When the small version is the right version

This is maybe sixty lines of orchestration around three trivial queries, and it answers open-ended questions about a child's year better than a vector pipeline would, because the corpus is small and the queries are exact. The lesson I keep relearning across this whole project: match the machinery to the actual size of the problem. A two-week default window covers the common case for free, three targeted tools cover the long tail, and a hard four-iteration ceiling with a forced final answer keeps it terminating. That is the entire agent, and it is small on purpose.

One question remains, and it is the one that keeps an LLM side project from quietly becoming a budget problem: what does all of this cost, and how would I even know. The last part is about the plumbing that answers that, and the admin page that makes it visible.

FAQ

Why use a SQL agent instead of RAG with a vector store for small datasets?

When the corpus is small enough to query directly, approximate nearest-neighbor search over embeddings adds maintenance overhead without improving results. A substring LIKE query or a date-range filter finds the relevant rows just as well, with no embedding pipeline to manage.

How do you stop an LLM agent from looping forever on tool calls?

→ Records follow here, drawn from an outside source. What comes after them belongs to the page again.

def execCelladd (a b : Reg) (w : BitVec 8) (s : State) : Host.Outcome State Fault Refusal :=
  eachLane s fun c s l =>
    let x := s.operand l a
    let y := s.operand l b
    s.localAccess c l x.val 32 true (x.tag, y.tag, 0) fun s f =>
      if l.helper then s else s.queueScratch c l f false x.val.toNat (.cellAdd y w) [] none (x.tag, y.tag, 0)

/-- CELLRD.F32 (R61, R167). DESIGN CHOICE: a trap of it reports the address register's tag in TTAG0 and no tag of the cell,
as R77 does not say which of TTAG0 to TTAG2 a scratchpad operand would take (assumption log 67). -/
def execCellrdF32 (d a : Reg) (w : BitVec 8) (s : State) : Host.Outcome State Fault Refusal :=
  eachLane s fun c s l =>
    let x := s.operand l a
    s.localAccess c l x.val 32 false (x.tag, 0, 0) fun s f =>
      ((s.reserve c l 6 true [d]).decideAt c l).queueScratch c l f false x.val.toNat (.cellRdF32 w) [d] none (x.tag, 0, 0)

def execCellrdRaw (d a : Reg) (s : State) : Host.Outcome State Fault Refusal :=
  eachLane s fun c s l =>
    let x := s.operand l a
    s.localAccess c l x.val 32 false (x.tag, 0, 0) fun s f =>
      let ds := regRange d 5
      (s.reserve c l 6 true ds).queueScratch c l f false x.val.toNat .cellRdRaw ds none (x.tag, 0, 0)

def execCellclr (a : Reg) (s : State) : Host.Outcome State Fault Refusal :=
  eachLane s fun c s l =>
    let x := s.operand l a
    s.localAccess c l x.val 32 true (x.tag, 0, 0) fun s f =>
      if l.helper then s else s.queueScratch c l f false x.val.toNat .cellClr [] none (x.tag, 0, 0)

/-! Performance points. -/

/-- The words a load of a width gives (R165). -/
def loadWords (f : Flock) (w : Width) (a : Nat) : List TW :=
  let x := f.word a
  let b := Mem.readNat f.mem a 1
  let h := Mem.readNat f.mem a 2
  match w with
  | .b => [⟨BitVec.ofNat 32 b, x.tag⟩]
  | .bs => [⟨ofI (intOfBits 8 true b), x.tag⟩]
  | .h => [⟨BitVec.ofNat 32 h, x.tag⟩]
  | .hs => [⟨ofI (intOfBits 16 true h), x.tag⟩]
  | .word => [x]
  | .w2 => [x, f.word (a + 4)]
  | .w4 => [x, f.word (a + 4), f.word (a + 8), f.word (a + 12)]

namespace State

/-- Drop the landings a trapped word had reserved: it takes none of its effect (R375). -/
def dropReserved (s : State) (l : LaneRef) (seq : Nat) : State :=
  s.modRf l fun r => { r with pend := r.pend.filter fun w => !(decide (w.seq = seq) && decide (w.val = none)) }

/-- The thread goes on after a decision (R375). -/
def decided (s : State) (l : LaneRef) : State :=
  if l.helper then s
  else s.modThread l.tid fun t => if t.sleep = .deciding then { t with sleep := .awake } else t

/-- Trap a thread at the point of its access (R375). -/
def trapAt (s : State) (a : ScratchAcc) (cause : Byte) (info infoh : W32) : State :=
  if a.lane.helper then s
  else s.takeTrap a.lane.tid ⟨cause, info, infoh, a.tags.1, a.tags.2.1, a.tags.2.2, 0⟩ a.pc (a.due + 1)

/-- CELLRD.F32 at its point (R63, R64, R167): its exceptions and their trap, or the value with the cell tag or a birth. -/
def cellRdPoint (s : State) (a : ScratchAcc) (f : Flock) (w : Byte) : State :=
  let (v, e) := cellRead (f.cellVal a.addr) (f.cellSticky a.addr) w
  let s0 := if a.lane.helper then s else s.modSys a.lane.tid fun y => { y with fsr := y.fsr ||| e }
  if !a.lane.helper && decide (e &&& a.fcr ≠ 0) then
    (s0.dropReserved a.lane a.seq).trapAt a (excCause (e &&& a.fcr)) 0 0
  else
    let want : TagWant :=
      if e ≠ 0 ∧ a.mode ≠ 0 ∧ a.lane.helper = false then .born else .fixed (f.cellTag a.addr)
    let (t, s1) := s0.resolveAt a.core f.launch a.lane a.mode a.logical a.first a.site want
    (s1.fillResult a.lane a.seq a.flagId a.dests [⟨v, t⟩]).decided a.lane

/-- ATOM and ATOMP at their point (R166). -/
def atomPoint (s : State) (a : ScratchAcc) (f : Flock) (op : AtomOp) (b cmp : TW) : State :=
  let old := f.word a.addr
  let (v, t) := atomNew op old b cmp.val
  let core := match s.group? a.lane.g with
    | some g => g.core
    | none => a.core
  let (tag, s1) := s.resolveAt core f.launch a.lane a.mode a.logical a.first a.site (atomWant t old b)
  let s2 := (s1.modFlock f.uid fun f => f.setWord a.addr ⟨v, tag⟩).wroteWord f.uid a.addr
  (if a.flagId.isNone then s2.hashFill a.lane a.seq old.val else s2).fillResult a.lane a.seq a.flagId a.dests [old]

/-- RET at its point (R80, R375). -/
def retPoint (s : State) (a : ScratchAcc) (f : Flock) : State :=
  match s.launch? f.launch with
  | none => s
  | some l =>
    (s.modThread a.lane.tid fun t =>
      { t with pc := l.rec_.addrOf (f.word a.addr).val, sys := { t.sys with stkp := t.sys.stkp + 4 } }).decided a.lane

/-- The check of WAITA at its own point (R153). -/
def waitaPoint (s : State) (a : ScratchAcc) (f : Flock) : State :=
  match s.thread? a.lane.tid with
  | none => s
  | some th =>
    match th.sleep with
    | .waita addr ne cmp d true hs w =>
      let v := f.word addr
      let s1 := s.modThread a.lane.tid fun x => { x with sleep := .waita addr ne cmp d false hs w }
      if waitaHolds ne v.val cmp then s1.waitaWake a.lane.tid v (a.due + 2) else s1
    | _ => s

end State

end Sys2Proof.Machine
end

Set a hard maximum iteration count and make the final iteration special: remove the tools and force a structured JSON response. This guarantees the agent terminates with an answer even if it has not gathered everything it wanted.

How do I pre-load context for a Q&A agent to reduce tool calls?

Load the most likely relevant data, such as the last two weeks of records, into the first prompt before the agent runs. Most questions are about the recent past, so this default window answers them in one shot with no extra latency or tool calls.

How do I handle bad or malformed tool call arguments from an LLM?

Parse tool argument JSON inside a try-catch that falls back to an empty object, and short-circuit obviously invalid inputs like an empty search query before they hit the database. This degrades a bad tool call to a weaker answer rather than a crashed request.

When is a bounded agent loop better than a retrieval-augmented generation pipeline?

When the corpus is small and the queries are exact, a bounded agent with a few targeted database tools outperforms a vector pipeline because it avoids the approximation cost and embedding maintenance. The agent pattern also handles open-ended, unpredictable questions that a fixed retrieval fetch cannot anticipate.